Investigation of homocysteine level after bariatric metabolic surgery, effect on vitamin B12 and folate levels

Background

Obesity is a serious health problem with increasing incidence. worldwide and remains one of the most important causes of preventable deaths. We aimed to examine the relationship between Vitamin B12 and Folic acid, which have an important role for human life, and homocysteine is widely recognized for its association with the development of cardiovascular disease, although its role as an independent risk factor remains a topic of ongoing debate.

Materials and methods

We evaluated 126 patients who underwent bariatric metabolic surgery between September 2019-September 2020. In addition to demographic characteristics of the patients, weight, Vitamin B12, folate, HbA1c, cholesterol, triglyceride, ferritin, serum iron, albumin levels at preoperative, postoperative 1st month, 6th month, 12th month follow-ups were analyzed.

Results

Patients with the desired biochemical parameters at the determined follow-up points were identified and two groups were formed as RYGB(n = 43) and SG(n = 7) patients. When biochemical parameters were analyzed between the groups, homocysteine, HbA1c, HDL Cholesterol, VLDL Cholesterol, Total Cholesterol, Triglycerides, Ferritin, Serum Iron levels showed a statistical difference (p < 0.001). Folate (p = 0.064) and albumin (p = 0.257) did not show a significant difference over time. The change in vitamin B12 (p = 0.409) over time was not significant in the SG group, whereas a significant difference was observed in the RYGB group (p < 0.001). When we established a marginal model to determine the factors affecting the change in homocysteine over time, vitamin B12 and folate values.

Conclusions

The relationship between Vitamin B12, folate and homocysteine is important in order to better understand the complications that develop in bariatric metabolic surgery patients, to prevent possible complications and to better manage the process.

Obesity represents one of the leading health problems worldwide, with its incidence increasing due to the prevalence of sedentary lifestyles. This condition is associated with a myriad of comorbidities, including type 2 diabetes mellitus, dyslipidemia, insulin resistance, hypertension, sleep apnea, polycystic ovary syndrome, and cardiovascular diseases, as well as certain cancers and psychosocial disorders [1,2,3,4]. The increasing prevalence of obesity highlights the need for effective treatment strategies, among which bariatric metabolic surgery plays a critical role.

Bariatric metabolic surgery has become a prominent intervention for managing severe obesity and its associated complications. The primary mechanisms by which these surgical procedures operate include reducing the stomach’s volume, thereby limiting food intake, and altering the gastrointestinal tract to decrease nutrient absorption [5,6,7,8]. Specifically, procedures such as Roux-en-Y gastric bypass (RYGB) and vertical sleeve gastrectomy (SG) not only limit caloric intake but also affect the absorption of essential vitamins and minerals, which can lead to significant postoperative nutritional deficiencies [5, 9]. The majority of folic acid is absorbed after several enzymatic reactions on small intestinal surface cells [10,11,12].

One of the critical concerns following bariatric surgery is the potential alteration in the absorption of vitamins B12 and folate.

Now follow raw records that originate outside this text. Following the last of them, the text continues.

-- ==== Sys2Proof/Certificates/Slice0/Obligations.lean ====
section
/-! DEFINITION. The statements for the provers: what the commands do, what every step keeps, and what the stores of the block hold. A statement
about a command says that it answers a next state, and which; the next state is written with the operations of the model, so what it does not name is unchanged. -/

open Sys2Proof Sys2Proof.Machine

/-! ## The queue, the invariants and reset -/

/-- A step takes the command at the front of the queue and runs it on the state with the rest of the queue. -/
def Obligations.StepRunsTheFrontCommand : Prop :=
  ∀ (s : State) (c : Instr) (cs : List Instr), step { s with pending := c :: cs } = exec c { s with pending := cs }

/-- On an empty queue 1 ns of the Guard oscillator passes, and nothing but the time state changes (the model's choice, log entry 4). While the Stitch
counter runs, it advances by at most the rate that its corrections give. -/
def Obligations.AnEmptyQueueLetsTimePass : Prop :=
  ∀ s : State, s.pending = [] → ∃ t, step s = .next t ∧ { t with time := s.time } = s ∧ t.time.clock = s.time.clock + 1 ∧
    { t.time with clock := s.time.clock, stitch := s.time.stitch, acc := s.time.acc, still := s.time.still } = s.time ∧
    (s.time.running = false ∨ s.time.still ≠ 0 → t.time.stitch = s.time.stitch) ∧
    (s.time.running = true → s.time.still = 0 → s.time.freq = 0 → s.time.slew = 0 → s.time.acc = 0 →
      t.time.stitch = s.time.stitch + 1)

/-- No command adds to the queue of waiting commands or takes from it. -/
def Obligations.NoCommandTouchesTheQueue : Prop :=
  ∀ (c : Instr) (s t : State), exec c s = .next t → t.pending = s.pending

/-- Every step keeps the memory of the block in its canonical form: its maps rise strictly and list no default. -/
def Obligations.EveryStepKeepsTheStoresCanonical : Prop :=
  ∀ s t : State, s.mem.wf = true → step s = .next t → t.mem.wf = true

/-- Every step keeps the bounds of the error log: 16,384 records in the ring and 64 in the pinned area (R450). -/
def Obligations.EveryStepKeepsTheLogBounds : Prop :=
  ∀ s t : State, s.logBounded → step s = .next t → t.logBounded

/-- No command is refused: every row of the table has its effect. -/
def Obligations.NoCommandIsRefused : Prop :=
  ∀ (c : Instr) (s : State) (r : Refusal), exec c s ≠ .refused r

/-- The state after reset is sound: no command waits; every slot reads zero and expects SEQ 1; no context is open, no schedule is loaded and no port
is up; every byte of memory reads zero (the model's choice where the spec gives no content, log entry 1). -/
def Obligations.TheResetStateIsSound : Prop :=
  State.reset.sound ∧ State.reset.pending = [] ∧
  (∀ n : SlotId, State.reset.slots[n].hdr = Hdr.reset ∧ State.reset.slots[n].payload = [] ∧ State.reset.slots[n].expSeq = 1) ∧
  (∀ c : Fin 64, State.reset.ctxs[c].isOpen = false) ∧ State.reset.scheds = [] ∧ (∀ p : Port, State.reset.ports[p].st = .off) ∧
  (∀ e : EngId, State.reset.engines[e].running = false) ∧ (∀ a, State.reset.memByte a = 0) ∧ State.reset.guard.log = []

/-! ## Slots and registers -/

/-- The agent that may write in a slot of the Binder reaches it (R45): the windows answer, and the slot's class names the agent. -/
def Obligations.TheStateWriteCommits : Prop :=
  ∀ (s : State) (who : Agent) (n : SlotId) (resv : BitVec 6) (upper : Option W32), s.windowsDead = false → s.mayWrite who n = true →
    let x := s.slots[n]
    let h := (upper.map fun u => x.hdr.setWord 1 u.toNat).getD x.hdr
    (x.hdr.state = 0 → exec (.slotPost who (.slot n) resv upper) s = .next (s.setSlot n { x with hdr := { h with state := 1, resv0 := resv, viol := 0 } })) ∧
    (x.hdr.state = 3 → exec (.slotRelease who (.slot n) resv upper) s = .next (s.setSlot n { x with hdr := { h with state := 0, resv0 := resv } })) ∧
    (x.hdr.state = 1 → upper = none →
      exec (.slotWithdraw who (.slot n) resv upper) s = .next (s.setSlot n { x with hdr := { x.hdr with state := 0, resv0 := resv } })) ∧
    (x.hdr.state = 2 → upper = none → ∃ t, exec (.slotWithdraw who (.slot n) resv upper) s = .next t ∧ t.slots[n].hdr.state = 2)

/-- A write to the payload of a slot in state 0 or 3 stores its bytes there, and nothing else changes; a peer's write over its link does the same on
its assigned port. The Guard mailbox takes the host's writes as a slot does, and an access by another agent only counts; its payload is read back. -/
def Obligations.SlotWritesStoreTheirBytes : Prop :=
  (∀ (s : State) (who : Agent) (n : SlotId) (off width : Nat) (v : W64), s.windowsDead = false → s.mayWrite who n = true →
    (s.slots[n].hdr.state = 0 ∨ s.slots[n].hdr.state = 3) → (width = 1 ∨ width = 2 ∨ width = 4 ∨ width = 8) → off % width = 0 → 64 ≤ off →
    off + width ≤ 4096 →
    let t := s.setSlot n { s.slots[n] with payload := wrMap s.slots[n].payload (off - 64) (le width (v.toNat % 2 ^ (8 * width))) }
    exec (.slotWrite who (.slot n) off width v) s = .next t ∧
    ∀ p, who = .peer p → s.ports[p].admitted = true → exec (.peerMailboxPost p n off width v) s = .next t) ∧
  (∀ (s : State) (resv : BitVec 6), s.guard.powered = true →
    let m := s.guard.mbox
    (m.hdr.state = 0 → exec (.slotPost .host .guard resv none) s = .next { s with guard.mbox := { m with hdr := { m.hdr with state := 1, resv0 := resv, viol := 0 } } }) ∧
    (m.hdr.state = 3 → exec (.slotRelease .host .guard resv none) s = .next { s with guard.mbox := { m with hdr := { m.hdr with state := 0, resv0 := resv } } }) ∧
    (m.hdr.state = 1 → exec (.slotWithdraw .host .guard resv none) s = .next { s with guard.mbox := { m with hdr := { m.hdr with state := 0, resv0 := resv } } }) ∧
    (∀ who off width v, who ≠ .host → exec (.slotWrite who .guard off width v) s = .next { s with guard.mbox := m.violate }) ∧
    (∀ off v, m.hdr.state = 0 → off % 8 = 0 → 64 ≤ off → off + 8 ≤ 4096 → AMap.wf zeroB m.payload = true →
      ∃ t, exec (.slotWrite .host .guard off 8 v) s = .next t ∧ rdMap t.guard.mbox.payload (off - 64) 8 = le 8 v.toNat))

/-- While STATE is 1 or 2, a write of the poster to any byte of the slot outside the first header word changes nothing but VIOL, which it increments
up to its limit. -/
def Obligations.WritesToTakenSlotsCount : Prop :=
  ∀ (s : State) (who : Agent) (n : SlotId) (off width : Nat) (v : W64), s.windowsDead = false → s.mayWrite who n = true →
    (s.slots[n].hdr.state = 1 ∨ s.slots[n].hdr.state = 2) → off % width = 0 → 4 ≤ off → off + width ≤ 4096 →
    ((off < 64 ∧ (width = 4 ∨ width = 8)) ∨ (64 ≤ off ∧ (width = 1 ∨ width = 2 ∨ width = 4 ∨ width = 8))) →
    exec (.slotWrite who (.slot n) off width v) s = .next (s.setSlot n { s.slots[n] with
      hdr.viol := if s.slots[n].hdr.viol = 0xFFFF then 0xFFFF else s.slots[n].hdr.viol + 1 })

/-- A write by an agent that the slot's class does not name changes no byte of the slot but VIOL. -/
def Obligations.WritesByOthersAreIgnored : Prop :=
  ∀ (s : State) (who : Agent) (n : SlotId) (off width : Nat) (v : W64), s.windowsDead = false → s.mayWrite who n = false →
    exec (.slotWrite who (.slot n) off width v) s = .next (s.setSlot n { s.slots[n] with
      hdr.viol := if s.slots[n].hdr.viol = 0xFFFF then 0xFFFF else s.slots[n].hdr.viol + 1 })

/-- The Binder takes the next posted slot of its scan: a post that passes the checks reaches STATE 2 and waits its turn, and its SEQ is used up. -/
def Obligations.TheBinderTakesAPost : Prop :=
  ∀ (s : State) (n : SlotId), s.nextPosted = some n → s.binder.run ≠ .off → s.slots[n].hdr.seq = s.slots[n].expSeq → s.postCheck n = none →
    (s.slots[n].ctxNo = 0 ∨ s.ctxs[ctxId s.slots[n].ctxNo].resetting = false) →
    exec .binderTake s = .next { s.setSlot n { s.slots[n] with
        expSeq := s.slots[n].expSeq + 1, hdr.state := 2, takenAt := s.clock, held := .none } with
      binder.taken := s.binder.taken ++ [n], binder.scanPos := n }

/-- A post with another SEQ completes with REFUSED_SEQUENCE and the low 16 bits of the expected SEQ, which stays (slots outside class PEER). -/
def Obligations.AWrongSequenceIsRefused : Prop :=
  ∀ (s : State) (n : SlotId), s.nextPosted = some n → s.binder.run ≠ .off → s.slots[n].hdr.seq ≠ s.slots[n].expSeq →
    imgClass s.act n.val ≠ 2 → s.notRelayed n →
    ∃ t, exec .binderTake s = .next t ∧ Answered s t n stSequence (s.slots[n].expSeq.toNat % 65536) [] ∧ t.slots[n].expSeq = s.slots[n].expSeq

/-- Accesses of the device aperture from outside. A write to a register of the shadow image at its width sets its writable bits; a write to a register
of the Guard is dropped and counted or recorded; the host's write through BAR2 to another index goes over an admitted link; the group master records
an access of an absent device, and its read returns 0; a relayed read or write for this device is done here, and one for another device goes on. -/
def Obligations.ApertureAccessesAct : Prop :=
  (∀ (s : State) (off width : Nat) (v : W64) (r : Reg), 0x100000 ≤ off → off < 0x180000 → regAt (off - 0x100000) = some r → r.width = 8 * width →
    s.windowsDead = false →
    exec (.registerWrite .host off width v false) s = .next { s with
      cfg.shadow := imgSet s.cfg.shadow (off - 0x100000) ((v.toNat % 2 ^ (8 * width)).land r.mask) }) ∧
  (∀ (s : State) (i off width : Nat) (v : W64) (p : Port), imgMaster s.act = true → i < 16 → i ≠ imgGroupIndex s.act → off < 0x200000 →
    (List.finRange 12).find? (fun p => s.ports[p].admitted) = some p →
    exec (.registerWrite .host (0x200000 * i + off) width v true) s = .next (s.emit (.relayForward p i (.write off width v)))) ∧
  (∀ (s : State) (off width : Nat) (v : W64), s.guard.powered = true → off < 0x8000 → gdwIsReg off width = true →
    exec (.guardRegisterWrite .host off width v) s = .next (s.gdwDrop off)) ∧
  (∀ (s : State) (i : Fin 16) (off : Nat), imgMaster s.act = true → imgGroupIndex s.act ≠ i.val →
    exec (.absentApertureAccess i off true) s = .next (s.native 3 0x0204 i.val off 0) ∧
    exec (.absentApertureAccess i off false) s = .next ((s.emit (.hostRead 0)).native 3 0x0204 i.val off 0)) ∧
  (∀ (s : State) (p : Port) (dest off width : Nat) (v : W64), s.ports[p].admitted = true →
    (dest ≠ imgGroupIndex s.act → ∀ body, exec (.hostRelay p dest body) s = .next (s.emit (.relayForward p dest body))) ∧
    (dest = imgGroupIndex s.act → exec (.hostRelay p dest (.read off width)) s = .next (s.emit (.relayReply p (s.read off width)))) ∧
    (dest = imgGroupIndex s.act → exec (.hostRelay p dest (.write off width v)) s = .next (s.write .host off width v.toNat)) ∧
    (∀ a d, dest = imgGroupIndex s.act → s.copyCovers 0 a d.length = true → exec (.hostRelay p dest (.copyIn a d)) s = .next (s.memWrite a d)) ∧
    (∀ a k, dest = imgGroupIndex s.act → s.copyCovers 1 a k = true → exec (.hostRelay p dest (.copyOut a k)) s = .next (s.emit (.relayData p (s.memRead a k)))))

These vitamins play essential roles in various metabolic processes, including the regulation of homocysteine levels, which are implicated in the development of cardiovascular diseases (CVD). Elevated homocysteine levels have been associated with an increased risk of coronary artery disease, peripheral arterial diseases, cerebrovascular events, and venous thromboembolic events [13,14,15,16].

In light of these considerations, our study aims to evaluate the impact of bariatric metabolic surgery on vitamin B12 and folate levels and their subsequent effect on homocysteine metabolism. Understanding these relationships is crucial for identifying potential complications, such as neurological disorders and cardiovascular risks, that may arise due to altered nutrient absorption following bariatric procedures. By examining these parameters, we aim to provide insights into optimizing postoperative management and preventing long-term complications in patients undergoing bariatric surgery. We hypothesize that bariatric surgery, particularly Roux-en-Y Gastric Bypass (RYGB), significantly impacts vitamin B12 and folate levels, leading to alterations in homocysteine metabolism. Given the association between elevated homocysteine levels and cardiovascular disease, this study aims to evaluate these biochemical changes to better understand the potential cardiovascular risks and the need for tailored postoperative care.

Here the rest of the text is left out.